▶ [WHAT THIS TASK INVOLVES]
For every entry below, retype it exactly as it reads.

▶ [PROVIDED INFORMATION]

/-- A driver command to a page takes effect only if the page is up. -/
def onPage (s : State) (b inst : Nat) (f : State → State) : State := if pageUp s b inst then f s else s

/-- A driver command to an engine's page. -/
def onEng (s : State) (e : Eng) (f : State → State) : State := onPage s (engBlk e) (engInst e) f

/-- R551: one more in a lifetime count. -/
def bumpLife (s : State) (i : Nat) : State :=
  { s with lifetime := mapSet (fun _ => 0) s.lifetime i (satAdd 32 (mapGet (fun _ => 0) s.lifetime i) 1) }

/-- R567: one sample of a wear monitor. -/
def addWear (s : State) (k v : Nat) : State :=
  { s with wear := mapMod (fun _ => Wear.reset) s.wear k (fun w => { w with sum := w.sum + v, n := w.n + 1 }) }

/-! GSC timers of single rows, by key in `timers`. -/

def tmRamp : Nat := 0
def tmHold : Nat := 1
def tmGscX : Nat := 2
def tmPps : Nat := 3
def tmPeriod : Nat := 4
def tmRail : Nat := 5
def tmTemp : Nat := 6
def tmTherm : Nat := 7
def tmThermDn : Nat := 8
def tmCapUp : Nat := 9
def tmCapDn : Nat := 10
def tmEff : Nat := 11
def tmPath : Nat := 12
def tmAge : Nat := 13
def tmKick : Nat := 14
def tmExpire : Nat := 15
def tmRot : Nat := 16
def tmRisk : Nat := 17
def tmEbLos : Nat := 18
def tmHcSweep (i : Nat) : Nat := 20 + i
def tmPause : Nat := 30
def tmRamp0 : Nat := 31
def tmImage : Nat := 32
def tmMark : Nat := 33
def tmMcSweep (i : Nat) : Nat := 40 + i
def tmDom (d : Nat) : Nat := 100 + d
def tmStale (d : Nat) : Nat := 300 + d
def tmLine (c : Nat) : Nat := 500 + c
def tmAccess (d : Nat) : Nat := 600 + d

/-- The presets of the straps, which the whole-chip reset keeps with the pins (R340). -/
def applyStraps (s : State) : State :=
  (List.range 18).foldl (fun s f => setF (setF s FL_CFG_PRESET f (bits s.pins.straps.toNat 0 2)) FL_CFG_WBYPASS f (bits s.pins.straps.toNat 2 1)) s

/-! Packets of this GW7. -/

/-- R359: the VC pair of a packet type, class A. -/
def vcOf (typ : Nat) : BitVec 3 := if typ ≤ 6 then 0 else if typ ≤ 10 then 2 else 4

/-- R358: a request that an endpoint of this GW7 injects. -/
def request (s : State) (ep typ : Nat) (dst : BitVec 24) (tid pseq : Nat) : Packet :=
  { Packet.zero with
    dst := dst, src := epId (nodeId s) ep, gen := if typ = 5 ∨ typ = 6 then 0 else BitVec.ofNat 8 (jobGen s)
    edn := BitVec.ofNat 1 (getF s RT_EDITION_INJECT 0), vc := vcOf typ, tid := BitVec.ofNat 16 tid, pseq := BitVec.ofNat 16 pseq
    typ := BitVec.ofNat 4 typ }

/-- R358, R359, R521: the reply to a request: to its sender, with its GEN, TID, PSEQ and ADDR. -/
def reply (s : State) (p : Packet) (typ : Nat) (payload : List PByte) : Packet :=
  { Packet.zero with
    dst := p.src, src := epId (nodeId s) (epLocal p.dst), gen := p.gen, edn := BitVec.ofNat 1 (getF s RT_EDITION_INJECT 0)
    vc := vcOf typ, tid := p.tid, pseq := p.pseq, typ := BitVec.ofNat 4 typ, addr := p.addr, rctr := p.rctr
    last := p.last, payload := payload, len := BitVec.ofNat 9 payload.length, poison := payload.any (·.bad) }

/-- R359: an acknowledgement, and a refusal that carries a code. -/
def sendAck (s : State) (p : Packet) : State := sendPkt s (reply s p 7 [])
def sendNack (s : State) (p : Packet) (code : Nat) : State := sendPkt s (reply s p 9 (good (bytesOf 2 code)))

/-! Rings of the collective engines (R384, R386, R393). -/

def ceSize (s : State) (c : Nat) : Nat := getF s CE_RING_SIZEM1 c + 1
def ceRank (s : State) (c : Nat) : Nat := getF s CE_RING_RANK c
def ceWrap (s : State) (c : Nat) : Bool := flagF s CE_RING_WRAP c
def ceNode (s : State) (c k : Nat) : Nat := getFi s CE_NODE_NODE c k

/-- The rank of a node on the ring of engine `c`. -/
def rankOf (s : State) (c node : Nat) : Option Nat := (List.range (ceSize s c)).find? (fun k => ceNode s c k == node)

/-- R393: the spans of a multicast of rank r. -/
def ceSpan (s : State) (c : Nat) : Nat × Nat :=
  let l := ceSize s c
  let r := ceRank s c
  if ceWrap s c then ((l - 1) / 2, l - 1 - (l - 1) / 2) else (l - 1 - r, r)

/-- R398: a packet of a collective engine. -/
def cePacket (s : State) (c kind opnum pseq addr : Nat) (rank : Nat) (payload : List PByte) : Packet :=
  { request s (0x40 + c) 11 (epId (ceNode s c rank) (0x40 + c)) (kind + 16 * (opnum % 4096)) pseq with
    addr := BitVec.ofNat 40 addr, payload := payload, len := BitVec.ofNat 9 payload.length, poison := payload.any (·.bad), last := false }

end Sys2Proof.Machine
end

▶ [EXERCISE RESULT]
/-- A driver command to a page takes effect only if the page is up. -/
def onPage (s : State) (b inst : Nat) (f : State → State) : State := if pageUp s b inst then f s else s

/-- A driver command to an engine's page. -/
def onEng (s : State) (e : Eng) (f : State → State) : State := onPage s (engBlk e) (engInst e) f

/-- R551: one more in a lifetime count. -/
def bumpLife (s : State) (i : Nat) : State :=
  { s with lifetime := mapSet (fun _ => 0) s.lifetime i (satAdd 32 (mapGet (fun _ => 0) s.lifetime i) 1) }

/-- R567: one sample of a wear monitor. -/
def addWear (s : State) (k v : Nat) : State :=
  { s with wear := mapMod (fun _ => Wear.reset) s.wear k (fun w => { w with sum := w.sum + v, n := w.n + 1 }) }

/-! GSC timers of single rows, by key in `timers`. -/

def tmRamp : Nat := 0
def tmHold : Nat := 1
def tmGscX : Nat := 2
def tmPps : Nat := 3
def tmPeriod : Nat := 4
def tmRail : Nat := 5
def tmTemp : Nat := 6
def tmTherm : Nat := 7
def tmThermDn : Nat := 8
def tmCapUp : Nat := 9
def tmCapDn : Nat := 10
def tmEff : Nat := 11
def tmPath : Nat := 12
def tmAge : Nat := 13
def tmKick : Nat := 14
def tmExpire : Nat := 15
def tmRot : Nat := 16
def tmRisk : Nat := 17
def tmEbLos : Nat := 18
def tmHcSweep (i : Nat) : Nat := 20 + i
def tmPause : Nat := 30
def tmRamp0 : Nat := 31
def tmImage : Nat := 32
def tmMark : Nat := 33
def tmMcSweep (i : Nat) : Nat := 40 + i
def tmDom (d : Nat) : Nat := 100 + d
def tmStale (d : Nat) : Nat := 300 + d
def tmLine (c : Nat) : Nat := 500 + c
def tmAccess (d : Nat) : Nat := 600 + d

/-- The presets of the straps, which the whole-chip reset keeps with the pins (R340). -/
def applyStraps (s : State) : State :=
  (List.range 18).foldl (fun s f => setF (setF s FL_CFG_PRESET f (bits s.pins.straps.toNat 0 2)) FL_CFG_WBYPASS f (bits s.pins.straps.toNat 2 1)) s

/-! Packets of this GW7. -/

/-- R359: the VC pair of a packet type, class A. -/
def vcOf (typ : Nat) : BitVec 3 := if typ ≤ 6 then 0 else if typ ≤ 10 then 2 else 4

/-- R358: a request that an endpoint of this GW7 injects. -/
def request (s : State) (ep typ : Nat) (dst : BitVec 24) (tid pseq : Nat) : Packet :=
  { Packet.zero with
    dst := dst, src := epId (nodeId s) ep, gen := if typ = 5 ∨ typ = 6 then 0 else BitVec.ofNat 8 (jobGen s)
    edn := BitVec.ofNat 1 (getF s RT_EDITION_INJECT 0), vc := vcOf typ, tid := BitVec.ofNat 16 tid, pseq := BitVec.ofNat 16 pseq
    typ := BitVec.ofNat 4 typ }

/-- R358, R359, R521: the reply to a request: to its sender, with its GEN, TID, PSEQ and ADDR. -/
def reply (s : State) (p : Packet) (typ : Nat) (payload : List PByte) : Packet :=
  { Packet.zero with
    dst := p.src, src := epId (nodeId s) (epLocal p.dst), gen := p.gen, edn := BitVec.ofNat 1 (getF s RT_EDITION_INJECT 0)
    vc := vcOf typ, tid := p.tid, pseq := p.pseq, typ := BitVec.ofNat 4 typ, addr := p.addr, rctr := p.rctr
    last := p.last, payload := payload, len := BitVec.ofNat 9 payload.length, poison := payload.any (·.bad) }

/-- R359: an acknowledgement, and a refusal that carries a code. -/
def sendAck (s : State) (p : Packet) : State := sendPkt s (reply s p 7 [])
def sendNack (s : State) (p : Packet) (code : Nat) : State := sendPkt s (reply s p 9 (good (bytesOf 2 code)))

/-! Rings of the collective engines (R384, R386, R393). -/

def ceSize (s : State) (c : Nat) : Nat := getF s CE_RING_SIZEM1 c + 1
def ceRank (s : State) (c : Nat) : Nat := getF s CE_RING_RANK c
def ceWrap (s : State) (c : Nat) : Bool := flagF s CE_RING_WRAP c
def ceNode (s : State) (c k : Nat) : Nat := getFi s CE_NODE_NODE c k

/-- The rank of a node on the ring of engine `c`. -/
def rankOf (s : State) (c node : Nat) : Option Nat := (List.range (ceSize s c)).find? (fun k => ceNode s c k == node)

/-- R393: the spans of a multicast of rank r. -/
def ceSpan (s : State) (c : Nat) : Nat × Nat :=
  let l := ceSize s c
  let r := ceRank s c
  if ceWrap s c then ((l - 1) / 2, l - 1 - (l - 1) / 2) else (l - 1 - r, r)

/-- R398: a packet of a collective engine. -/
def cePacket (s : State) (c kind opnum pseq addr : Nat) (rank : Nat) (payload : List PByte) : Packet :=
  { request s (0x40 + c) 11 (epId (ceNode s c rank) (0x40 + c)) (kind + 16 * (opnum % 4096)) pseq with
    addr := BitVec.ofNat 40 addr, payload := payload, len := BitVec.ofNat 9 payload.length, poison := payload.any (·.bad), last := false }

end Sys2Proof.Machine
end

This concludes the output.